What to produce: What you return must be the lines of the data that hold the word "State".

START Data records

-- ==== Sys2Proof/Machine/Step.lean ====
section
/-! DEFINITION. One step of the machine (R110), and how an instruction is stored where the next step fetches. -/

namespace Sys2Proof.Machine

/-- One step: a quiet step, or the instruction fetched (R110, R113). -/
def step (s : State) : Host.Outcome State Fault Refusal :=
  match s.fetch with
  | .quiet t => .next t
  | .run i t => exec i t
  | .bad e => .refused (.badRequest e)
  | .none => .fault .noCallSite

/-- `s` with the table word `w` where `step` fetches its next instruction: a request at the port of the idle block, a frame
at its call site. Log entry 19. -/
def State.withFetchWord (s : State) (nbits w : Nat) : State := s.place (tableCode nbits w)

end Sys2Proof.Machine
end

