/-- R68 to R74: how an effect of the reference oracle's chip begins: an idle chip with the latch set takes the page program or the
erase of the unit its address lies in, and is busy for `K` status reads; a busy chip ignores it (R71), and one with the latch clear
(G3, general knowledge, log entry 16). A 32 KiB erase outside the 4-byte mode gets no answer from the oracle, nor does an address
beyond the device; that the chip then stays as it is, is the model's, log entry 17. -/
def Obligations.ReferenceChipStarts : Prop :=
  ∀ s : State, s.busEnd = .reference → s.holdPin = .high → s.wpPin = .high →
    (∀ (a : Addr) (d : List Byte), Inv s → s.nextFrame = some (.pageProgram4b a d) →
      ∃ t, exec (.pageProgram4b a d) s = .next t ∧
        t.chip = if s.chip.busyCnt = 0 ∧ s.chip.wel = true ∧ a.toNat < 33554432 then
          { s.chip with pending := some (.program a.toNat d), busyCnt := s.chip.k } else s.chip) ∧
    (∀ a : Addr, s.nextFrame = some (.sectorErase4k4b a) → ∃ t, exec (.sectorErase4k4b a) s = .next t ∧
      t.chip = if s.chip.busyCnt = 0 ∧ s.chip.wel = true ∧ a.toNat < 33554432 then
        { s.chip with pending := some (.erase (a.toNat / 4096 * 4096) 4096), busyCnt := s.chip.k } else s.chip) ∧
    (∀ a : Addr, s.nextFrame = some (.blockErase64k4b a) → ∃ t, exec (.blockErase64k4b a) s = .next t ∧
      t.chip = if s.chip.busyCnt = 0 ∧ s.chip.wel = true ∧ a.toNat < 33554432 then
        { s.chip with pending := some (.erase (a.toNat / 65536 * 65536) 65536), busyCnt := s.chip.k } else s.chip) ∧
    (∀ a : Addr, s.nextFrame = some (.blockErase32k a) → ∃ t, exec (.blockErase32k a) s = .next t ∧
      (t.chip = if s.chip.busyCnt = 0 ∧ s.chip.mode4 = true ∧ s.chip.wel = true ∧ a.toNat < 33554432 then
        { s.chip with pending := some (.erase (a.toNat / 32768 * 32768) 32768), busyCnt := s.chip.k } else s.chip) ∧
      (s.chip.busyCnt = 0 → s.chip.mode4 = false → s.chip.answer (0x52 :: be32 a.toNat) 0 = none)) ∧
    (s.nextFrame = some .chipErase → ∃ t, exec .chipErase s = .next t ∧
      t.chip = if s.chip.busyCnt = 0 ∧ s.chip.wel = true then
        { s.chip with pending := some (.erase 0 33554432), busyCnt := s.chip.k } else s.chip)

/-- R70, R72 to R74: the status read that sees the chip busy for the last time applies the effect in flight: a program ANDs its
bytes into their page, an erase sets its unit to 0xFF, and no other byte changes; the latch clears. -/
def Obligations.ReferenceChipCompletes : Prop :=
  ∀ s : State, s.busEnd = .reference → s.holdPin = .high → s.wpPin = .high → s.nextFrame = some .readStatus1 →
    s.chip.busyCnt = 1 → s.chip.mem.wf = true →
    ∃ t, exec .readStatus1 s = .next t ∧ t.chip.wel = false ∧ t.chip.busyCnt = 0 ∧ t.chip.pending = none ∧
      (∀ base len, s.chip.pending = some (.erase base len) → ∀ a, t.chip.mem.read a =
        if base ≤ a ∧ a < base + len then 0xFF else s.chip.mem.read a) ∧
      ∀ base d, s.chip.pending = some (.program base d) → base < 33554432 → d.length ≤ 256 →
        (∀ (j : Nat) (h : j < d.length), t.chip.mem.read (base / 256 * 256 + (base + j) % 256) =
          s.chip.mem.read (base / 256 * 256 + (base + j) % 256) &&& d[j]) ∧
        ∀ a, (∀ j, j < d.length → a ≠ base / 256 * 256 + (base + j) % 256) → t.chip.mem.read a = s.chip.mem.read a

/-! ## Results -/

/-- R190, R213: the numeric code of each kind, and the filesystem adapter's two error values. -/
def Obligations.ResultCodes : Prop :=
  ∀ (v : Value) (e : BusErr) (p : PinErr),
    [Result.ok v, .busTransportError e, .pinControlError p, .notAligned, .outOfBounds, .writeEnableFail,
      .readbackFail].map Result.code = [0, 1, 2, 3, 4, 5, 6] ∧
    [Result.ok v, .busTransportError e, .pinControlError p, .notAligned, .outOfBounds, .writeEnableFail,
      .readbackFail].map Result.fsError =
        [none, some .io, some .io, some .invalid, some .invalid, some .io, some .io]

end
end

END Data records

Written answer:
def step (s : State) : Host.Outcome State Fault Refusal :=
def State.withFetchWord (s : State) (nbits w : Nat) : State := s.place (tableCode nbits w)
  ∀ s : State, s.busEnd = .reference → s.holdPin = .high → s.wpPin = .high →
  ∀ s : State, s.busEnd = .reference → s.holdPin = .high → s.wpPin = .high → s.nextFrame = some .readStatus1 →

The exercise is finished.